— RECORDS FOR THIS EXERCISE —

-- ==== Sys2Proof/Laws/Ops.lean ====
section
/-!
SUPPORT. What a command, an event and a step can do, said once: later proofs cite these and do not unfold `exec` or
`step`.
-/

namespace Sys2Proof.Machine

/-- A command that answers a next state wrote nothing, or one of CRC, RES and ERR. -/
theorem exec_cases {i : Instr} {s t : State} (h : exec i s = .next t) :
    t = s ∨ (∃ v, t = s.writeCrc v) ∨ (∃ v, t = s.writeRes v) ∨ t = s.setErr := by
  cases i <;> cases h
  case nop => exact .inl rfl
  case cinit => exact .inr (.inl ⟨_, rfl⟩)
  case cupd => exact .inr (.inl ⟨_, rfl⟩)
  case hat => exact .inr (.inr (.inl ⟨_, rfl⟩))
  case enc => exact .inr (.inr (.inl ⟨_, rfl⟩))
  case cread => exact .inr (.inr (.inl ⟨_, rfl⟩))
  case cfin => exact .inr (.inr (.inl ⟨_, rfl⟩))
  case append => exact .inr (.inr (.inl ⟨_, rfl⟩))
  case frame => exact .inr (.inr (.inl ⟨_, rfl⟩))
  all_goals exact .inr (.inr (.inr rfl))

/-- A command takes no event of the issuer. -/
theorem exec_inputs {i : Instr} {s t : State} (h : exec i s = .next t) : t.inputs = s.inputs := by
  obtain rfl | ⟨v, rfl⟩ | ⟨v, rfl⟩ | rfl := exec_cases h <;> rfl

/-- An event that answers a next state is a command performed, or a reset. -/
theorem performEvent_cases {e : PortEvent} {s t : State} (h : performEvent e s = .next t) :
    (∃ cw, e = .command cw ∧ exec (decode cw) s = .next t) ∨
    ((∀ cw, e ≠ .command cw) ∧ t = s.applyReset) := by
  cases e with
  | command cw => exact .inl ⟨cw, rfl, h⟩
  | reset presented => exact .inr ⟨fun _ hc => (by cases hc), by cases h; rfl⟩
  | powerUp => exact .inr ⟨fun _ hc => (by cases hc), by cases h; rfl⟩

/-- A step that answers a next state had one issuer, and found nothing presented or performed the issuer's next event. -/
theorem step_cases {s t : State} (h : step s = .next t) :
    s.config.issuers = .one ∧
    ((s.inputs = [] ∧ t = s) ∨
     ∃ e rest, s.inputs = e :: rest ∧ performEvent e { s with inputs := rest } = .next t) := by
  unfold step stepConfigured at h
  split at h
  · rename_i hone
    refine ⟨hone, ?_⟩
    unfold takeNextEvent at h
    split at h
    · rename_i hin
      exact .inl ⟨hin, by cases h; rfl⟩
    · rename_i e rest hin
      exact .inr ⟨e, rest, hin, h⟩
  · cases h

end Sys2Proof.Machine
end

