/-- Settles O13: bytes 0 to 2 are fields of the body below the hat value, and byte 3 is the hat value joined to the four
highest button bits. -/
theorem encodedBodyByteByByte : Obligations.EncodedBodyByteByByte := by
  intro m raw
  have hbyte3 : (byteLane (encodeBody m raw) 3).toNat =
      (hatt m (dpadCode raw)).toNat * 2 ^ 4 + (raw.extractLsb' 28 4).toNat := by
    rw [byteLane_three_encodeBody, toNat_append_eq_mul_add]
  exact ⟨rfl, extractLsb'_encodeBody m raw (by decide), extractLsb'_encodeBody m raw (by decide),
    extractLsb'_encodeBody m raw (by decide), hbyte3⟩

end Sys2Proof.Machine
end

section
/-!
SUPPORT. The CRC commands: what they write, and a run that starts the CRC and folds bytes into it (41_crc.md R91
to R95).
-/

namespace Sys2Proof.Machine

/-- A command word given by its fields has the effect of the command they name (30_encoding.md R60). -/
theorem performCommand_makeWord (op : Opcode) (opnd : Word32) (s : State) :
    performCommand (makeWord op opnd) s = exec (decodeFields op opnd) s := by
  rw [performCommand, decode_makeWord]

/-- A run of command words is the fold of their commands' effects. -/
theorem runCommands_eq (ws : List CmdWord) (s : State) :
    runCommands ws s = .next ((ws.map decode).foldl State.afterCommand s) := by
  induction ws generalizing s with
  | nil => rfl
  | cons cw ws ih => exact (runCommands_cons ws (performCommand_eq cw s)).trans (ih _)

section CrcCommands

variable (s : State)

theorem State.afterCommand_cread : s.afterCommand .cread = s.writeRes (zext48 s.crc) := rfl
theorem State.afterCommand_cfin : s.afterCommand .cfin = s.writeRes (zext48 (~~~ s.crc)) := rfl

/-- CUPD b from `r` in CRC, where the update of `r` by `b` is known (41_crc.md R92). -/
theorem exec_cupd {r c : CrcWord} {b : Byte} (h : crcUpdate r b = c) :
    exec (.cupd b) { s with crc := r } = .next { s with crc := c } := by
  rw [exec_eq, ← h]
  rfl

/-- CUPDs in a row fold their bytes into CRC in order. -/
theorem foldl_afterCommand_cupd (bytes : List Byte) :
    (bytes.map Instr.cupd).foldl State.afterCommand s = s.writeCrc (crcFold s.crc bytes) := by
  induction bytes generalizing s with
  | nil => rfl
  | cons b bytes ih => exact ih (s.afterCommand (.cupd b))

/-- A run of CINIT, CUPDs and one more command performs that command with crc_reg of the bytes in CRC. -/
theorem runCommands_cinit_cupds {ws : List CmdWord} {bytes : List Byte} {i : Instr}
    (h : ws.map decode = .cinit :: bytes.map .cupd ++ [i]) :
    runCommands ws s = .next ((s.writeCrc (crcReg bytes)).afterCommand i) := by
  rw [runCommands_eq, h, List.foldl_concat, List.foldl_cons, foldl_afterCommand_cupd]
  rfl

end CrcCommands
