-- ==== Sys2Proof/WellFormed.lean ====
section
/-! DEFINITION. Which terms are instructions: those that no check of R212 refuses. -/

namespace Sys2Proof

/-- No reason of R212 applies to the word of the instruction, taken alone. Events are well formed. -/
abbrev Instr.WellFormed (i : Instr) : Prop := illegalReason i = none

end Sys2Proof
end

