-- ==== Sys2Proof/Machine/State.lean ====
section
/-! DEFINITION. The state of the module as plain data, and the state right after reset.
Collections keyed by a number are lists of pairs with rising keys (`Kv`); the functions over
them, and over everything here, are in Machine/Ops.lean. -/

namespace Sys2Proof.Machine

/-- A finite map: pairs in strictly rising order of key. A key that is not listed reads as the
default that its reader names. -/
abbrev Kv (α : Type) := List (Nat × α)

/-! ### What a lane holds -/

/-- An entry of a token queue: a token and, optionally, a 64-bit value (R63). -/
structure Tok where
  hasVal : Bool
  val    : Word
  /-- Commands the giving lane had joined when it gave the entry (R84). -/
  joined : List Nat
  deriving DecidableEq, Repr, Inhabited

/-- An entry of a branch-outcome queue (R70). -/
structure BranchOut where
  taken  : Bool
  target : Nat
  deriving DecidableEq, Repr, Inhabited

/-- A loop-stack entry (R232). `tab` is the loop-table entry for src = (2, e). -/
structure LoopEnt where
  start : Nat
  stop  : Nat
  left  : Nat
  trip  : Nat
  tab   : Option Nat
  deriving DecidableEq, Repr, Inhabited

/-- One set of loop stack and queues of a lane: the normal set or the handler set (R363).
`fromL` and `fromR` hold what the left and the right neighbour gave this lane, oldest first. `gives`
holds, one list for an instruction, the entries that instructions have still to push before they
retire, for want of room (R63): true for the right neighbour. -/
structure LaneQ where
  loops : List LoopEnt
  fromL : List Tok
  fromR : List Tok
  outs  : List BranchOut
  gives : List (List (Bool × Tok))
  /-- The phase at which a BAR.w of this set has arrived, kept across a cancelled wait (R337). -/
  barPhase : Option (BitVec 32)
  deriving DecidableEq, Repr, Inhabited

/-- The register files that a latency bound concerns (R67). -/
inductive RegFile where
  | s | f | v | p
  deriving DecidableEq, Repr, Inhabited

/-- A fixed-latency write whose bound has not elapsed (R67): the value it replaced, and for how many
further bundles of the lane a read may still return that value. -/
structure InFlight where
  file : RegFile
  idx  : Nat
  old  : Nat
  left : Nat
  deriving DecidableEq, Repr, Inhabited

/-- A scratchpad write whose row accesses need not all have been performed (R89, R94, R127, R284): the
accesses in the order in which they are performed, each the bytes of one row with what they replaced. `left`
is for how many further bundles of the lane a read may still find the old bytes; an engine command whose number in the
order of the core's writes is `num` or more has issued after the write (R130). -/
structure ScratchWrite where
  rows : List (List (Nat × Byte))
  left : Nat
  num  : Nat
  deriving DecidableEq, Repr, Inhabited

/-- A blocking instruction that has issued and waits (R149, R313, R326, R336, R339, R320). -/
structure Parked where
  /-- First word of the instruction's bundle. -/
  pc    : Nat
  /-- Its word index in the bundle, and the bundle's length in words. -/
  slot  : Nat
  len   : Nat
  instr : Instr
  /-- No wait entry was free, so the lane retries (R152). -/
  retry : Bool
  /-- The lane's scalar registers as the instruction read them when it issued. -/
  s     : Vector Word 32
  deriving DecidableEq, Repr

/-- One lane of a context. -/
structure LaneSt where
  pc      : Nat
  s       : Vector Word 32
  i       : Vector Word 8
  /-- SLIM_x (R360). -/
  slim    : Word
  /-- EPC_x (R358). -/
  epc     : Word
  /-- LCNT (R65). -/
  lcnt    : Nat
  /-- The lane's field of ESEQ (R75). -/
  eseq    : BitVec 16
  normal  : LaneQ
  handler : LaneQ
  /-- Has issued END (R74); in a handler, in the handler's flow. -/
  ended   : Bool
  /-- Had issued END before the delivery of the handler that runs (R363, R368). -/
  endedBefore : Bool
  /-- The PC of the END word of a lane that had ended before the delivery (R363). -/
  endPc   : Nat
  /-- Pending EDEP pair: lane code and number (R312); none when no EDEP is pending. -/
  edep    : Option (BitVec 18 × BitVec 18)
  /-- Resume by reissuing only this word of the bundle at pc (R358). -/
  rslot   : Option Nat
  parked  : Option Parked
  /-- Switched out while parked and not yet woken (R405). -/
  dormant : Bool
  /-- Has reached the meeting point at pc and waits for the others (R71). -/
  arrived : Bool
  inflight : List InFlight
  /-- Scratchpad writes that need not have been performed, oldest first. -/
  scratchInflight : List ScratchWrite
  /-- Words of other lanes passed over since the last bundle (R60). -/
  skips   : Nat
  /-- Lines of which the lane has read at the home what no copy near it need hold (R128). -/
  past    : List Nat
  /-- Commands of the context that the lane has joined (R84): 65,536·lane code + number. With them, from 2^20 on, the
  MTCs of the context that the lane comes after (R366). -/
  joined  : List Nat
  /-- Bytes of operand rows that the lane's next bundle, a matrix word, has read already, by location (R293). -/
  ahead   : List (Nat × Byte)
  deriving DecidableEq, Repr

/-- A binding of a context (R55, R121, R330). -/
structure Binding where
  base : Word
  len  : Nat
  obj  : Word
  kind : BitVec 2
  deriving DecidableEq, Repr, Inhabited

/-- State of an overlay slot as one context sees it (R103). -/
inductive SlotState where
  | empty | loading | valid
  deriving DecidableEq, Repr, Inhabited

/-- An overlay slot's entry in OVLMAP and the image the context expects there (R103). -/
structure OvlSlot where
  st   : SlotState
  addr : Word
  len  : Nat
  deriving DecidableEq, Repr, Inhabited

/-- Where a context stands with respect to its core (R58, R364, R369, R370). -/
inductive Residence where
  | resident      -- in its bank
  | stopped       -- resident, stopped for service (STOP = 1)
  | spilled       -- in its save area
  | gone          -- ended, its bank free
  deriving DecidableEq, Repr, Inhabited

/-- A class-F fault that has been recorded and not yet ended the context (R371): further
instructions each lane may issue. -/
structure Fatal where
  skidL : Nat
  skidC : Nat
  skidS : Nat
  deriving DecidableEq, Repr, Inhabited

/-- The activations of the last LUTLD (R299): K, type code, and each exact value as sign, magnitude
and power of two. -/
structure LutSrc where
  k    : Nat
  ty   : Nat
  bsa  : Bool
  acts : List Byte
  scal : List Byte
  deriving DecidableEq, Repr, Inhabited

/-- A value of a control register that an MTC has replaced, and the MTC's number: a lane that does not come after the MTC
may still see it (R366). -/
structure OldCtrl where
  reg : Nat
  val : Word
  mtc : Nat
  deriving DecidableEq, Repr, Inhabited

/-- What a BIND has added to a context's bindings, or an UNBIND has taken from them, and its number: a lane that does not
come after it may still act without it (R330). -/
structure Rebind where
  added : Bool
  binds : List Binding
  num   : Nat
  deriving DecidableEq, Repr, Inhabited

/-- The control registers of a context (R356) that are not kept elsewhere. -/
structure Ctrl where
  prv     : Bool
  /-- HND: 0 normal, 1 user handler, 2 system handler (R354). -/
  hnd     : BitVec 2
  chk     : Bool
  cause   : Word
  finfo   : Word
  faddr   : Word
  utvec   : Word
  tvec    : Word
  slipw   : BitVec 13
  detm    : Bool
  mode    : Word
  vamask  : Word
  nestid  : BitVec 32
  asid    : BitVec 13
  gen     : BitVec 16
  savea   : Word
  itcount : Word
  ittimer : BitVec 32
  /-- Knot j of CMPDTt is entry 17·t + j (R42, R356). -/
  cmpdt   : Vector Word 68
  deriving DecidableEq, Repr

/-- A placed context. -/
structure Ctx where
  core   : Nat
  bank   : Nat
  res    : Residence
  nest   : Nat
  point  : Nat
  vif    : Nat
  part   : Nat
  prio   : Nat
  laneL  : LaneSt
  laneC  : LaneSt
  laneS  : LaneSt
  f      : Vector Word 32
  v      : Vector VWord 32
  p      : Vector PWord 8
  acc    : Vector AccWord 4
  ctrl   : Ctrl
  /-- MTCs, BINDs and UNBINDs of the context so far, the values that MTCs have replaced since its lanes last met
  (R366), and what BINDs and UNBINDs have changed since then (R330). -/
  mtcs   : Nat
  olds   : List OldCtrl
  rebinds : List Rebind
  ovl0   : OvlSlot
  ovl1   : OvlSlot
  /-- OVL.w words that wait for a slot: the handler state in which each waits, and the slot (R237). -/
  ovlWait : List (Nat × Nat)
  /-- Trip counts of the loop table (R54). -/
  loopTab : List Nat
  binds   : List Binding
  /-- Pins on slates: SCB location and version (R99). -/
  slatePins : List (Nat × BitVec 32)
  /-- Slates whose write the context holds, by SCB location (R99). -/
  slateWrites : List Nat
  /-- What contexts that have ended held on slates of this share while it was spilled: the slate's record, the version
  pinned or none for the write, and the context (R99). -/
  slateOwed : List (Nat × Option (BitVec 32) × Nat)
  /-- Pins on block tables: BTD location, the address that named it, and version (R166). -/
  tablePins : List (Nat × Nat × BitVec 32)
  lut    : LutSrc
  fatal  : Option Fatal
  /-- A difference between the two cores of the pair, not yet compared (R81): the item of R373. -/
  mirrorDiff : Option Nat
  /-- Save-area image state of R369: 0 PARTIAL, 1 CLEAN, 2 SPILLED. -/
  image  : Nat
  /-- Cycles the context has been active since the last swap (R404). -/
  quantum : Nat
  /-- Where the service delivery stopped each lane (RESUME_L, C, S of R369). -/
  resume : Word × Word × Word
  /-- The service report rod was full: the report is retried (R364). -/
  reportDue : Bool
  deriving DecidableEq, Repr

— TASK DIRECTIONS —
Among the entries, copy every line containing the word "Residence".

— THE ANSWER —
inductive Residence where
  res    : Residence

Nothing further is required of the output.